Can you restate the lines of the entries below, word for word, from the first one through the line that includes "(late : Bool)"?

[Stored data]
■ ■ ■
/-- The kernel header (R108). -/
structure Header where
  flags   : Nat := 0
  spdist  : Nat := 64
  aoff    : Nat := 256
  alen    : Nat := 4
  fvec    : Nat := 0xFFFFFFFF
  coff    : Nat := 0
  clen    : Nat := 0
  spoff   : Nat := 0
  spcount : Nat := 1
  slip    : Nat := 64
  share   : Nat := 0
  budget  : Nat := 0
  lanes   : Nat := 32
  na      : Nat := 0
  nv      : Nat := 0
  tiles   : Nat := 0
  scratch : Nat := 0
  bslots  : Nat := 0
  bank    : Nat := 0
  gvrf    : Nat := 0
  gscr    : Nat := 0
  gl1     : Nat := 0
  spawnw  : Nat := 0
  fmask   : Nat := 1
  deriving DecidableEq, Repr

/-- A safe-point table entry (R111). -/
structure SpEntry where
  pc    : Nat := 0xFFFFFFFF
  stub  : Nat := 0xFFFFFFFF
  lqlim : Nat := 0
  xqlim : Nat := 0
  bqlim : Nat := 0
  slive : BitVec 64 := 0
  alive : BitVec 32 := 0
  klive : BitVec 32 := 0
  vlive : BitVec 256 := 0
  tlive : BitVec 96 := 0
  xlive : BitVec 4 := 0
  size  : Nat := 128
  deriving DecidableEq, Repr

/-- Where a piece of launched work reports its end: a work-queue record or a node of a graph (R100, R125). -/
inductive Origin where
  | record (q : Nat) (late : Bool)
  | node (graph idx : Nat)
  deriving DecidableEq, Repr

/-- A kernel instance (R108 to R123). -/
structure Kernel where
  ctx      : Nat
  state    : KState := .ready
  reason   : Nat := 0
  image    : Word := 0
  argv     : Word := 0
  barrier  : Word := 0
  teams    : Nat := 1
  perSpan  : Nat := 1
  scratch  : Nat := 0
  coop     : Bool := false
  prio     : Nat := 0
  handed   : Nat := 0
  origin   : Origin := .record 0 false
  hdr      : Header := {}
  table    : List SpEntry := []
  nextSpan : Nat := 0
  count    : Nat := 0
  first    : Bool := false
  ended    : Nat := 0
  waitFrom : Nat := 0
  deriving DecidableEq, Repr

/-- A team placed or saved (R119, R177): key kernel * 2^32 + team. `sbase` is where its scratchpad begins in the
core, `bbase` its first barrier place. -/
structure Team where
  span   : Nat
  core   : Nat := 0
  sbase  : Nat := 0
  bbase  : Nat := 0
  tbase  : Nat := 0
  placed : Bool := true
  serial : Nat := 0
  saveAt : Nat := 0
  reserved : Nat := 0
  restored : Bool := false
  deriving DecidableEq, Repr

/-- A span's bank-store allocation (R119): key kernel * 2^32 + span. -/
structure Span where
  die  : Nat
  base : Nat
  size : Nat
  deriving DecidableEq, Repr

/-- A node of a task graph (R124), with its successors. -/
structure GNode where
  kind    : Nat := 0
  preds   : Nat := 0
  succs   : List Nat := []
  target  : Word := 0
  yes     : Nat := 0
  no      : Nat := 0xFFFF
  barrier : Word := 0
  deriving DecidableEq, Repr
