/-- Mark ring entries of the chunk at `base` free in their tags (R88). -/
def freeTags (s : State) (cn base : Nat) (is : List Nat) : State :=
  is.foldl (fun s i => ctxPut s cn (base + 65536 + 16 * i + 8) 1 0) s

/-- Take the lowest free chunk of the context's pool for ring slot `p` (R88; which free chunk is taken is log 14); its
entries are free. -/
def takeChunk (s : State) (g : Group) (p : Nat) : State :=
  let c := ctxOf s g.ctx
  let i := ((List.range (c.chunks.length + 1)).find? fun i => !c.chunks.contains i).getD 0
  let s0 := freeTags s g.ctx (c.pool + chunkBytes * i) (List.range 512)
  let s1 := modCtx s0 g.ctx fun c => { c with chunks := i :: c.chunks }
  let s2 := gtWrite s1 g (512 + 8 * p) 8 (c.pool + chunkBytes * i)
  gtWrite s2 g 20 4 (gtRead s g 20 4 + 1)

/-- Return the chunk of ring slot `p` to the pool (R88). -/
def returnChunk (s : State) (g : Group) (p : Nat) : State :=
  let a := chunkAt s g p
  if a = 0 then s
  else
    let s1 := modCtx s g.ctx fun c => { c with
      chunks := c.chunks.filter fun i => c.pool + chunkBytes * i ≠ a
      freed := c.freed + 1 }
    let s2 := gtWrite s1 g (512 + 8 * p) 8 0
    gtWrite s2 g 20 4 (gtRead s g 20 4 - 1)

/-- Return every chunk a group holds (R88). -/
def returnChunks (s : State) (g : Group) : State :=
  if gtRead s g 20 4 = 0 then s else (List.range 128).foldl (fun s p => returnChunk s g p) s

/-- Entry of a reservation number: in the hardware LQ, in the ring, or in the hold buffer. -/
def lqGet (s : State) (g : Group) (num : Nat) : LqEntry :=
  let p := num - (g.resv - slip s g)
  let rc := ringCount s g
  if p < g.lq.length then g.lq.getD p {}
  else if p < g.lq.length + rc then ringGet s g (ringHead s g + (p - g.lq.length))
  else g.hold.getD (p - g.lq.length - rc) {}

/-- Replace the entry of a reservation number. -/
def lqPut (s : State) (gid num : Nat) (e : LqEntry) : State :=
  match grp? s gid with
  | none => s
  | some g =>
    let p := num - (g.resv - slip s g)
    let rc := ringCount s g
    if p < g.lq.length then setGrp s gid { g with lq := g.lq.set p e }
    else if p < g.lq.length + rc then ringPut s g (ringHead s g + (p - g.lq.length)) e
    else setGrp s gid { g with hold := g.hold.set (p - g.lq.length - rc) e }

/-- Reserve one LQ entry (R86 to R89): hardware while it has room, else the ring, else the hold buffer. -/
def reserveOne (s : State) (gid : Nat) : State :=
  match grp? s gid with
  | none => s
  | some g =>
    let rc := ringCount s g
    if g.lq.length < 64 ∧ rc = 0 ∧ g.hold = [] then
      setGrp s gid { g with lq := g.lq ++ [{}], resv := g.resv + 1 }
    else
      let i := ringTail s g
      let p := i % 65536 / 512
      let have_ := chunkAt s g p ≠ 0
      if g.hold = [] ∧ (have_ ∨ chunkFree s g = true) then
        let s1 := if have_ then s else takeChunk s g p
        let s2 := ringPut s1 g i {}
        let s3 := gtWrite s2 g 12 4 ((i + 1) % 65536)
        let s4 := gtWrite s3 g 16 4 (rc + 1)
        modGrp s4 gid fun x => { x with resv := x.resv + 1 }
      else setGrp s gid { g with hold := g.hold ++ [{ st := .held }], resv := g.resv + 1 }
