/-- The rules of VCVT's control and rounding (R314, R268 order 5: rnd is 0 where nothing rounds). -/
def cvtOk (f : CFields) : Bool :=
  let tt := (f.c.extractLsb' 0 4).toNat
  let p := (f.c.extractLsb' 4 2).toNat
  let nf := elemCount f.ty.toNat
  let nt := elemCount tt
  decide (tt ≤ 10) && decide (p * min nf nt ≤ max nf nt - min nf nt)
    && (f.rnd == 0 || !(tt == f.ty.toNat || (decide (tt ≤ 5) && decide (f.ty.toNat ≤ 5))))

/-- Class of an MMA format code (R336); 0 for a reserved one. -/
def mmaClass (n : Nat) : Nat :=
  match n with
  | 0 => 1
  | 1 => 1
  | 2 => 2
  | 3 => 2
  | 4 => 3
  | 9 => 5
  | 5 => 4
  | 6 => 4
  | 7 => 4
  | 8 => 4
  | 10 => 4
  | _ => 0

/-- The reductions VRED and VQRED pair with types (R319), and rnd only where an add rounds. -/
def redOk (f : CFields) : Bool :=
  let ty := f.ty.toNat
  let op := f.c.toNat
  (if ty == 6 then decide (op ≤ 2) else if ty == 13 then decide (3 ≤ op) else true)
    && (f.rnd == 0 || (ty == 6 && op == 0))

/-- The rules an entry adds to the common ones. -/
def extraOk (i : Instr) : Bool :=
  match i with
  | .vcvt f => cvtOk f
  | .vprefix f => (f.c.extractLsb' 0 2 != 3 || f.ty != 6) && (f.rnd == 0 || (f.ty == 6 && f.c.extractLsb' 0 2 == 0))
  | .vred f => redOk f
  | .vqred f => redOk f
  | .vtopk f => decide (f.d.toNat ≤ 254)
  | .vmov f =>
    if f.imm.getLsbD 0 && f.ak != 3 then f.dk == 0 && f.d.getLsbD 7 && f.imm.extractLsb' 1 23 == 0
    else f.ak == 3 || f.imm == 0
  | .vpack f =>
    if f.c == 0 then f.ty != 6
    else f.ty == 6 && f.mod == 0
      && (f.c != 6 || (f.ak == 0 && decide (f.a.toNat ≤ 244) && f.dk == 0 && decide (f.d.toNat ≤ 254)))
  | .vunpk f =>
    let code := (f.c.extractLsb' 0 4).toNat
    decide (code ≤ 7) &&
      (if code == 0 then f.ty != 6
       else f.ty == 6 && decide (f.c.toNat < 16)
         && (code != 6 || (f.ak == 0 && decide (f.a.toNat ≤ 254) && f.dk == 0 && decide (f.d.toNat ≤ 244))))
  | .mma f =>
    let ca := mmaClass (f.imm.extractLsb' 0 4).toNat
    let cb := mmaClass (f.imm.extractLsb' 4 4).toNat
    ca != 0 && ca == cb && f.imm.extractLsb' 8 16 == 0 && (if ca == 3 then f.ty == 0 else f.ty == 6)
      && (decide (4 ≤ ca) || f.c == 0) && f.reuse == 0
  | .mzero f => f.reuse == 0
  | .mload f => f.imm.extractLsb' 3 21 == 0 && f.reuse == 0
  | .mstore f => f.imm.extractLsb' 3 21 == 0 && f.reuse == 0
  | .mdrain f =>
    decide ((f.imm.extractLsb' 0 4).toNat ≤ 7) && (f.imm.extractLsb' 4 2 == 0 || f.imm.extractLsb' 4 2 == 2)
      && f.imm.extractLsb' 6 2 != 3 && f.imm.extractLsb' 9 15 == 0 && f.c != 0 && f.reuse == 0
  | .mdrainWindow f =>
    f.imm.extractLsb' 0 4 == 15 && (f.imm.extractLsb' 4 2 == 0 || f.imm.extractLsb' 4 2 == 2) && f.imm.extractLsb' 6 2 != 3
      && f.imm.extractLsb' 9 15 == 0 && f.reuse == 0
  | .mbf f => f.mod == 0
  | .mbw f => if f.ak == 3 then f.imm.extractLsb' 16 8 == 0 else f.imm == 0
  | .mbind f => f.imm.extractLsb' 0 2 != 3 && f.imm.extractLsb' 2 22 == 0
  | _ => true

/-- A C-word is well formed: its entry accepts every field. -/
def cWf (i : Instr) : Bool :=
  match cSpec i with
  | some (f, sp) => commonOk sp f && extraOk i
  | none => true

/-! ### Odnar words (R267, R383 to R391) -/

/-- A tree arity (R383): 2 to 64. -/
def arityOk (q : Nat) : Bool := decide (2 ≤ q) && decide (q ≤ 64)

/-- The unused fields of an Odnar word are zero and its controls are listed ones, whatever plan holds it. -/
def oWf (i : Instr) : Bool :=
  match i with
  | .odnarNop x => x.d == 0 && x.a == 0 && x.b == 0 && x.f == 0 && x.imm == 0
  | .setg x => x.a == 0 && x.b == 0 && decide (x.f.toNat ≤ 12)
      && (if x.f == 0 then true else if x.f == 8 then decide (x.imm.toNat < 16) else x.imm == 0)
  | .addg x => decide (x.f.toNat ≤ 7)
  | .peer x => x.b == 0 && decide (x.f.toNat ≤ 4)
      && (decide (x.f.toNat ≤ 1) || (arityOk x.imm.toNat && (x.f == 3 || x.a == 0)))
  | .chunk x => x.b == 0 && decide (x.f.toNat ≤ 2) && (x.f != 0 || x.a == 0) && decide (x.imm.toNat < 16)
  | .sendAcc x => x.f == 0 && x.d == 0 && decide (x.imm.toNat < 0x100000)
  | .sendOwn x => x.f == 1 && x.d == 0 && decide (x.imm.toNat < 0x100000)
  | .sendMem x => x.f == 2 && decide (x.imm.toNat < 0x100000)
  | .recvAcc x => x.f == 0 && x.d == 0 && decide (x.imm.toNat < 0x100000)
  | .recvDest x => x.f == 1 && x.d == 0 && decide (x.imm.toNat < 0x100000)
  | .rrs x => x.f == 0 && decide (x.imm.toNat < 0x100000)
  | .copyOwn x => x.f == 0 && x.d == 0 && x.a == 0 && decide (x.imm.toNat < 16)
  | .copyDest x => x.f == 1 && x.d == 0 && x.a == 0 && decide (x.imm.toNat < 16)
  | .copyLoad x => x.f == 2 && x.d == 0 && decide (x.imm.toNat < 16)
  | .copyStore x => x.f == 3 && x.d == 0 && decide (x.imm.toNat < 16)
  | .match_ x => x.f == 0 && decide (x.imm.toNat < 0x100000)
  | .combine x => x.d == 0 && x.f == 0 && decide (x.imm.toNat < 0x100000)
  | .forward x => decide (x.f.toNat ≤ 1) && decide (x.imm.toNat < 0x100000)
  | .scalex x => x.d == 0 && x.b == 0 && x.f == 0 && arityOk (x.imm.toNat / 0x100000)
  | .waitWin x => x.f == 0 && x.d == 0 && x.a == 0 && x.b == 0 && decide (x.imm.toNat < 16)
  | .waitSig x => x.f == 1 && x.d == 0 && x.b == 0 && x.imm == 0
  | .waitTime x => x.f == 2 && x.d == 0 && x.b == 0 && x.imm == 0
  | .waitBar x => x.f == 3 && x.d == 0 && x.b == 0 && decide (x.imm.toNat < 2)
  | .signal x => x.f == 0 && x.d == 0 && x.b == 0 && decide (x.imm.toNat < 0x10000)
  | .signalSub x => x.f == 1 && x.d == 0 && x.imm == 0
  | .bset x => x.d == 0 && x.b == 0 && x.f == 0 && decide (x.imm.toNat < 0x1000)
  | .loop x => decide (x.d.toNat < 4) && x.b == 0 && x.f == 0
  | .endl x => decide (x.d.toNat < 4) && x.a == 0 && x.b == 0 && x.f == 0 && decide (x.imm.toNat < 0x100000)
  | .brg x => x.d == 0 && decide (x.f.toNat ≤ 6) && (x.f != 6 || (x.a == 0 && x.b == 0))
  | .tstart x => x.b == 0 && x.f == 0 && x.imm == 0
  | .yieldc x => x.d == 0 && x.a == 0 && x.b == 0 && x.f == 0 && x.imm == 0
  | .ackw x => x.d == 0 && x.a == 0 && x.b == 0 && x.f == 0 && decide (x.imm.toNat < 16)
  | .odnarEnd x => x.d == 0 && x.a == 0 && x.b == 0 && x.f == 0 && x.imm == 0
  | _ => true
■ ■ ■
## Response box
/-- The kernel header (R108). -/
structure Header where
  flags   : Nat := 0
  spdist  : Nat := 64
  aoff    : Nat := 256
  alen    : Nat := 4
  fvec    : Nat := 0xFFFFFFFF
  coff    : Nat := 0
  clen    : Nat := 0
  spoff   : Nat := 0
  spcount : Nat := 1
  slip    : Nat := 64
  share   : Nat := 0
  budget  : Nat := 0
  lanes   : Nat := 32
  na      : Nat := 0
  nv      : Nat := 0
  tiles   : Nat := 0
  scratch : Nat := 0
  bslots  : Nat := 0
  bank    : Nat := 0
  gvrf    : Nat := 0
  gscr    : Nat := 0
  gl1     : Nat := 0
  spawnw  : Nat := 0
  fmask   : Nat := 1
  deriving DecidableEq, Repr

/-- A safe-point table entry (R111). -/
structure SpEntry where
  pc    : Nat := 0xFFFFFFFF
  stub  : Nat := 0xFFFFFFFF
  lqlim : Nat := 0
  xqlim : Nat := 0
  bqlim : Nat := 0
  slive : BitVec 64 := 0
  alive : BitVec 32 := 0
  klive : BitVec 32 := 0
  vlive : BitVec 256 := 0
  tlive : BitVec 96 := 0
  xlive : BitVec 4 := 0
  size  : Nat := 128
  deriving DecidableEq, Repr

/-- Where a piece of launched work reports its end: a work-queue record or a node of a graph (R100, R125). -/
inductive Origin where
  | record (q : Nat) (late : Bool)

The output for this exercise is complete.